Marsum or Marssum (/nl/) is a village in Waadhoeke in the province of Friesland, the Netherlands. It had a population of around 1,052 in January 2017. Before 2018, the village was part of the Menameradiel municipality.

Every year a Marsumer of the year is chosen and awarded an award called the Gilded Shit Broom.

There are two windmills in Marsum, De Marssumermolen and Terpzigt.

== History ==
The village was first mentioned in 1344 as Mersum, and means "settlement on swampy land (marsh)". Marsum is a terp (artificial living hill) village from the start of our era with a radial structure. Around 1050, it became part of the Hoge dijk, a dike to protect against the Middelzee.

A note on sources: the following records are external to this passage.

-- ==== Sys2Proof/Safety.lean ====
section
/-!
DEFINITION. The terms in which the statements are made: sound states, what issues, and what is left unchanged.
-/

namespace Sys2Proof.Machine

namespace State

/-- Every memory is in canonical form: cistern working memory, host memory and each scratchpad. -/
def memWf (s : State) : Bool := s.cis.wf && s.host.wf && s.pads.all fun kv => kv.2.wf

/-- Keys of sealed contexts come from the numbers already given out, and no two contexts share one (R461). -/
def keysWf (s : State) : Bool := s.keys.all (fun kv => decide (kv.2 < s.nextKey)) && decide (s.keys.map Prod.snd).Nodup

/-- What every step keeps: canonical memories, keys of sealed contexts that are never shared, and preferred firmware slots
that exist (R453). -/
def Inv (s : State) : Prop := s.memWf = true ∧ s.keysWf = true ∧ (s.bootDescs.1.pref < 2 ∧ s.bootDescs.2.pref < 2)

/-- Only a core differs, and it is now `k`. -/
def CoreOnly (s t : State) (p : Nat) (k : Core) : Prop :=
  t.core p = k ∧ (∀ q, q ≠ p → t.core q = s.core q) ∧ { t with cores := s.cores } = s


/-- The state after the fetch of an instruction's words. -/
def afterFetch (s : State) (p : Nat) (w2 : Option DWord) : State := (s.fetch p w2.isSome).2

end State

/-- A core as an instruction that is complete leaves it: it runs, goes on at an address, and counts the instruction. -/
def Core.goOn (k : Core) (pc : BitVec 57) : Core := { k with run := .running, pc := pc, retired := k.retired + 1, heldBy := [] }

/-- An instruction reaches its own operation on core `p`: the core can issue, the words are fetched without error, the core
does not make way here, no dependence mark holds it (R83), and no register it names is still to be written (R81). -/
structure Issues (s : State) (p : Nat) (w : IWord) (w2 : Option DWord) (regs : List RegRef) : Prop where
  can : s.canIssue p = true
  fetches : (s.fetch p w2.isSome).1 = .ok
  stays : ((s.afterFetch p w2).askedWay p && w.yld) = false
  marker : State.markerOk w2 = true
  order : (w.dep && !((s.afterFetch p w2).dmaJobs p).isEmpty) = false
  free : ((s.afterFetch p w2).core p).isBusy regs = false

/-- Command `i` completes on core `p`: it answers a next state in which that core alone differs, and has gone on at `pc`
with the registers of `k`. -/
def Completes (i : Instr) (s : State) (p : Nat) (w2 : Option DWord) (k : Core) (pc : BitVec 57) : Prop :=
  ∃ t, exec i s = .next t ∧ State.CoreOnly (s.afterFetch p w2) t p (k.goOn pc)

/-- The context of core `p` translates `va` to working memory at `a` without a walk, and may touch `n` bytes there
(R303, R310, R462). -/
structure Local (s : State) (p va n : Nat) (write : Bool) (a : Nat) : Prop where
  on : s.ctxOn (s.core p).ctx = true
  hit : ∃ l, s.tlbHit p (s.core p).ctx va = some l ∧ (write = true → l.wr = true) ∧ s.place l va = .cis a
  may : s.mayTouch (s.core p).ctx a n = true

/-- The state after a core's TLB has answered. -/
def State.afterTlb (s : State) (p va : Nat) : State := s.tlbTouch p (s.core p).ctx va

/-- One byte of working memory as a request under a key reads it (R462). -/
def State.byteAs (s : State) (key x : Nat) : List Byte := s.cisBytes x 1 key

/-- Memory after `bs` is stored at `a`: the bytes stored read as they were stored, every other byte of working memory as
before, and the granules that the store does not touch keep their contents and their key. -/
def State.Stored (s t : State) (a : Nat) (bs : List Byte) : Prop :=
  (∀ i, (h : i < bs.length) → t.byteAs (s.keyAt a) (a + i) = [bs[i]]) ∧
  (∀ x, x < a ∨ a + bs.length ≤ x → t.byteAs (s.keyAt a) x = s.byteAs (s.keyAt a) x) ∧
  (∀ x, x / 64 ∉ granules a bs.length → t.cis.read x = s.cis.read x ∧ t.cisKey.getD (x / 64) 0 = s.cisKey.getD (x / 64) 0)

/-- Command `i` completes on core `p` and stores `bs` at `a` in working memory: besides that core and those bytes nothing
differs. -/
def CompletesStore (i : Instr) (s : State) (p : Nat) (k : Core) (pc : BitVec 57) (a : Nat) (bs : List Byte) : Prop :=
  let s1 := s.afterFetch p none
  ∃ t, exec i s = .next t ∧ t.core p = k.goOn pc ∧ (∀ q, q ≠ p → t.core q = s1.core q) ∧ s1.Stored t a bs ∧
    { t with cores := s1.cores, cis := s1.cis, cisKey := s1.cisKey } = s1

/-- The same for the scratchpad of the core: the bytes stored, and nothing else of any scratchpad. -/
def CompletesPadStore (i : Instr) (s : State) (p : Nat) (k : Core) (pc : BitVec 57) (a : Nat) (bs : List Byte) : Prop :=
  let s1 := s.afterFetch p none
  ∃ t, exec i s = .next t ∧ t.core p = k.goOn pc ∧ (∀ q, q ≠ p → t.core q = s1.core q) ∧
    (∀ i, (h : i < bs.length) → (t.pad p).read (a + i) = bs[i]) ∧
    (∀ x, x < a ∨ a + bs.length ≤ x → (t.pad p).read x = (s1.pad p).read x) ∧
    (∀ q, q ≠ p → t.pad q = s1.pad q) ∧
    { t with cores := s1.cores, pads := s1.pads } = s1

/-- A core takes one more unit instruction of a class and function into program order (R82). -/
def Core.Queues (k k' : Core) (cls func : Nat) (w : IWord) (w2 : DWord) : Prop :=
  ∃ j, k'.jobs = k.jobs ++ [j] ∧ k'.nextJob = k.nextJob + 1 ∧ j.id = k.nextJob ∧ j.pc = k.pc ∧ j.cls = cls ∧ j.func = func ∧
    j.w = w ∧ j.w2 = w2 ∧ j.prog = .queued

/-- A register write arrives at its register, has no reserved bit set, passes the register's own check, and finds no write of
its sender held and room for its digest record (R7, R8, R460). -/
structure Accepted (s : State) (src : Src) (r : Reg) (i : Nat) (v : Word) (check : Code) : Prop where
  reach : s.reaches src r = true
  whole : State.fromVf src = false
  first : s.holds src = false
  reserved : v.toNat &&& (0xFFFFFFFF ^^^ r.known) = 0
  code : check = .ok
  room : notConfig r v = true ∨ s.digQ.length < 4096

/-- What every accepted write leaves beside its own effect: OK as the last write's status, and its digest record (R7, R459). -/
def State.noted (t : State) (src : Src) (r : Reg) (i : Nat) (v : Word) : State := (t.recordLast (r.last i) .ok).fold src r i v

end Sys2Proof.Machine
end

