-- ==== Sys2Proof/Certificates/Slice0/Obligations.lean ====
section
/-!
DEFINITION. The statements about the module.
-/

open Sys2Proof Sys2Proof.Machine

/-- A step takes the command at the front of the queue and is exec of it on the state with the queue's rest. -/
def Obligations.StepRunsTheFrontCommand : Prop :=
  ∀ (c : Instr) (rest : List Instr) (s : State), s.pending = c :: rest → step s = exec c { s with pending := rest }

/-- Keeper time counts ticks of 20 ns from cold reset while no command waits (R438); with the dies powered the arithmetic
clock advances by 35 cycles, or 32 under fallback (R97, R452), the governor's tokens grow (R234), and memory changes only by what
the cistern's sub-channels have waiting (R251). The tick itself is the model's choice (log entry 8). -/
def Obligations.IdleStepIsAKeeperTick : Prop :=
  ∀ s : State, s.pending = [] →
    ∃ t, step s = .next t ∧ t.pending = [] ∧
      (s.power = .off → t = s) ∧
      (s.power = .keeper → t = { s with ticks := s.ticks + 1 }) ∧
      (s.power = .on → t.ticks = s.ticks + 1 ∧ t.cycle = s.cycle + (if s.flag .kpcState 0 0 then 32 else 35) ∧
        t.tokens = min s.tokenCap (s.tokens + (s.fld .govBudget 0 15 0 : Nat)) ∧ t.cores = s.cores ∧ t.pads = s.pads ∧
        (s.subs = [] → t.cis = s.cis ∧ t.host = s.host))

/-- Integer arithmetic, logic and shifts on two registers (R87).
The forms with one register or none and an immediate (R87), and NOP.
Compares, the select and the predicate logic (R87). -/
def Obligations.ScalarIntegerResults : Prop :=
  (
    ∀ (c : CoreId) (w : IWord) (s : State), Issues s c.val w none (sRegs [w.dst, w.src1, w.src2]) → w.imm = 0 →
      let k := (s.afterFetch c.val none).core c.val
      let a := k.getS w.src1
      let b := k.getS w.src2
      let done := fun (i : Instr) (v : DWord) => Completes i s c.val none (k.setS w.dst v) (k.pc + 8)
      done (.add c w) (a + b) ∧ done (.sub c w) (a - b) ∧ done (.mul c w) (a * b) ∧
      done (.mulh c w) (BitVec.ofInt 64 (a.toInt * b.toInt / 2 ^ 64)) ∧
      done (.andI c w) (a &&& b) ∧ done (.orI c w) (a ||| b) ∧ done (.xor c w) (a ^^^ b) ∧
      done (.shl c w) (a <<< (b.toNat % 64)) ∧ done (.shr c w) (a >>> (b.toNat % 64)) ∧
      done (.sra c w) (BitVec.ofInt 64 (a.toInt / 2 ^ (b.toNat % 64))) ∧
      done (.minI c w) (BitVec.ofInt 64 (min a.toInt b.toInt)) ∧
      done (.maxI c w) (BitVec.ofInt 64 (max a.toInt b.toInt))) ∧
  (
    ∀ (c : CoreId) (w : IWord) (s : State),
      let k := (s.afterFetch c.val none).core c.val
      let a := k.getS w.src1
      let done := fun (i : Instr) (v : DWord) => Completes i s c.val none (k.setS w.dst v) (k.pc + 8)
      (Issues s c.val w none (sRegs [w.dst, w.src1]) → w.src2 = 0 →
        done (.addi c w) (a + w.imm.signExtend 64) ∧ done (.andi c w) (a &&& w.imm.setWidth 64) ∧
        (w.imm.toNat < 64 → done (.shli c w) (a <<< w.imm.toNat) ∧ done (.shri c w) (a >>> w.imm.toNat))) ∧
      (Issues s c.val w none (sRegs [w.dst]) → w.src1 = 0 → w.src2 = 0 →
        done (.ldi c w) (w.imm.signExtend 64) ∧
        done (.lhi c w) (BitVec.ofNat 64 (w.imm.toNat * 2 ^ 32 + (k.getS w.dst).toNat % 2 ^ 32))) ∧
      (Issues s c.val w none [] → w.dst = 0 → w.src1 = 0 → w.src2 = 0 → w.imm = 0 →
        Completes (.nop c w) s c.val none k (k.pc + 8))) ∧
  (
    ∀ (c : CoreId) (w : IWord) (s : State),
      let k := (s.afterFetch c.val none).core c.val
      let a := k.getS w.src1
      let b := k.getS w.src2
      let d := w.dst.toNat
      (Issues s c.val w none (.p d :: sRegs [w.src1, w.src2]) → d < 8 → w.imm.toNat < 8 →
        Completes (.cmp c w) s c.val none (k.setP d (condition w.imm.toNat a b)) (k.pc + 8)) ∧
      (Issues s c.val w none (.p d :: sRegs [w.src1]) → d < 8 → w.src2.toNat < 8 →
        Completes (.cmpi c w) s c.val none (k.setP d (condition w.src2.toNat a (w.imm.signExtend 64))) (k.pc + 8)) ∧
      (Issues s c.val w none (.p w.imm.toNat :: sRegs [w.dst, w.src1, w.src2]) → w.imm.toNat < 8 →
        Completes (.sel c w) s c.val none (k.setS w.dst (if k.getP w.imm.toNat then a else b)) (k.pc + 8)) ∧
      (Issues s c.val w none [.p d, .p w.src1.toNat, .p w.src2.toNat] → d < 8 → w.src1.toNat < 8 → w.src2.toNat < 8 →
        w.imm.toNat < 4 →
        Completes (.plg c w) s c.val none (k.setP d (predOp w.imm.toNat (k.getP w.src1.toNat) (k.getP w.src2.toNat)))
          (k.pc + 8)) ∧
      (∀ x y : DWord, condition 0 x y = (x == y) ∧ condition 1 x y = (x != y) ∧ condition 2 x y = decide (x.toInt < y.toInt) ∧
        condition 3 x y = decide (y.toInt ≤ x.toInt) ∧ condition 4 x y = decide (x.toNat < y.toNat) ∧
        condition 5 x y = decide (y.toNat ≤ x.toNat)) ∧
      (∀ x y : Bool, predOp 0 x y = (x && y) ∧ predOp 1 x y = (x || y) ∧ predOp 2 x y = (x ^^ y) ∧ predOp 3 x y = (x && !y)))
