-- ==== Sys2Proof/Laws/Issue.lean ====
section
/-!
SUPPORT. What the issue of an instruction can do: the operation shared by every Linzal instruction.
-/

namespace Sys2Proof.Machine

variable {s : State} {p : Nat} {w : IWord} {w2 : Option DWord} {regs : List RegRef}

/-- An instruction that issues with good fields runs its own operation. -/
theorem issue_runs {cls func : Nat} {fields : Bool} {body : State → Res} (h : Issues s p w w2 regs) (hf : fields = true) :
    issue cls func w w2 fields regs p body s =
      .next ((s.afterFetch p w2).finish p cls func w2 (body (s.afterFetch p w2))) := by
  obtain ⟨h1, h2, h3, h4, h5, h6⟩ := h
  simp only [State.afterFetch] at *
  cases hfe : s.fetch p w2.isSome with
  | mk code s1 =>
    rw [hfe] at h2 h3 h5 h6
    simp only at h2 h3 h5 h6
    subst h2 hf
    rw [issue, h1, hfe]
    simp only [Bool.not_true, Bool.false_eq_true, if_false, h3, h4, h5, h6]

/-- An instruction with a bad field is rejected with BAD_FIELD. -/
theorem issue_badField {cls func : Nat} {fields : Bool} {body : State → Res} (h : Issues s p w w2 regs) (hf : fields = false) :
    issue cls func w w2 fields regs p body s =
      .next ((s.afterFetch p w2).faultCore p cls func ((s.afterFetch p w2).core p).pc .badField) := by
  obtain ⟨h1, h2, h3, h4, h5, h6⟩ := h
  simp only [State.afterFetch] at *
  cases hfe : s.fetch p w2.isSome with
  | mk code s1 =>
    rw [hfe] at h2 h3 h5 h6
    simp only at h2 h3 h5 h6
    subst h2 hf
    rw [issue, h1, hfe]
    simp only [Bool.not_true, Bool.not_false, Bool.false_eq_true, if_false, if_true, h3, h4]

/-- A core that cannot issue does nothing. -/
theorem issue_idle {cls func : Nat} {fields : Bool} {body : State → Res} (h : s.canIssue p = false) :
    issue cls func w w2 fields regs p body s = .next s := by rw [issue, h]; rfl

/-- Issue never stops the machine. -/
theorem issue_next {cls func : Nat} {fields : Bool} {body : State → Res} :
    ∃ t, issue cls func w w2 fields regs p body s = .next t := by
  unfold issue
  repeat' split
  all_goals exact ⟨_, rfl⟩

theorem coreOnly_setCore (s : State) (p : Nat) (k : Core) : State.CoreOnly s (s.setCore p k) p k :=
  ⟨by simp, fun _ h => State.core_setCore_ne s _ _ k h, rfl⟩

/-- An operation that rewrites its core alone completes. -/
theorem completes_of_ok {i : Instr} {cls func : Nat} {k : Core}
    (h : exec i s = .next ((s.afterFetch p w2).finish p cls func w2 (.ok ((s.afterFetch p w2).setCore p k)))) :
    Completes i s p w2 k (State.nextPc ((s.afterFetch p w2).core p).pc w2) := by
  refine ⟨_, h, ?_⟩
  simp only [State.finish, State.retire, State.modCore, State.core_setCore_self, State.setCore_setCore]
  exact coreOnly_setCore _ _ _

/-- The same for an operation that jumps. -/
theorem completes_of_jump {i : Instr} {cls func : Nat} {k : Core} {pc : BitVec 57}
    (h : exec i s = .next ((s.afterFetch p w2).finish p cls func w2 (.jump ((s.afterFetch p w2).setCore p k) pc))) :
    Completes i s p w2 k pc := by
  refine ⟨_, h, ?_⟩
  simp only [State.finish, State.retire, State.modCore, State.core_setCore_self, State.setCore_setCore]
  exact coreOnly_setCore _ _ _

end Sys2Proof.Machine
end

The Dutch Reformed church dates from the 12th century. In the 13th century, it was enlarged and a tower was added. The church was heightened in the 15th century.

The Poptaslot is a stins which was probably built around 1500. In 1631, it was owned by Tjalling van Eysinga, the grietman (mayor/judge) of Menaldumadeel who modified the building in a renaissance fantasy style. In 1906, the building was restored and returned to its medieval shape. Poptaslot is one of the few remaining estates with a near original 17th century interior, and is now a museum.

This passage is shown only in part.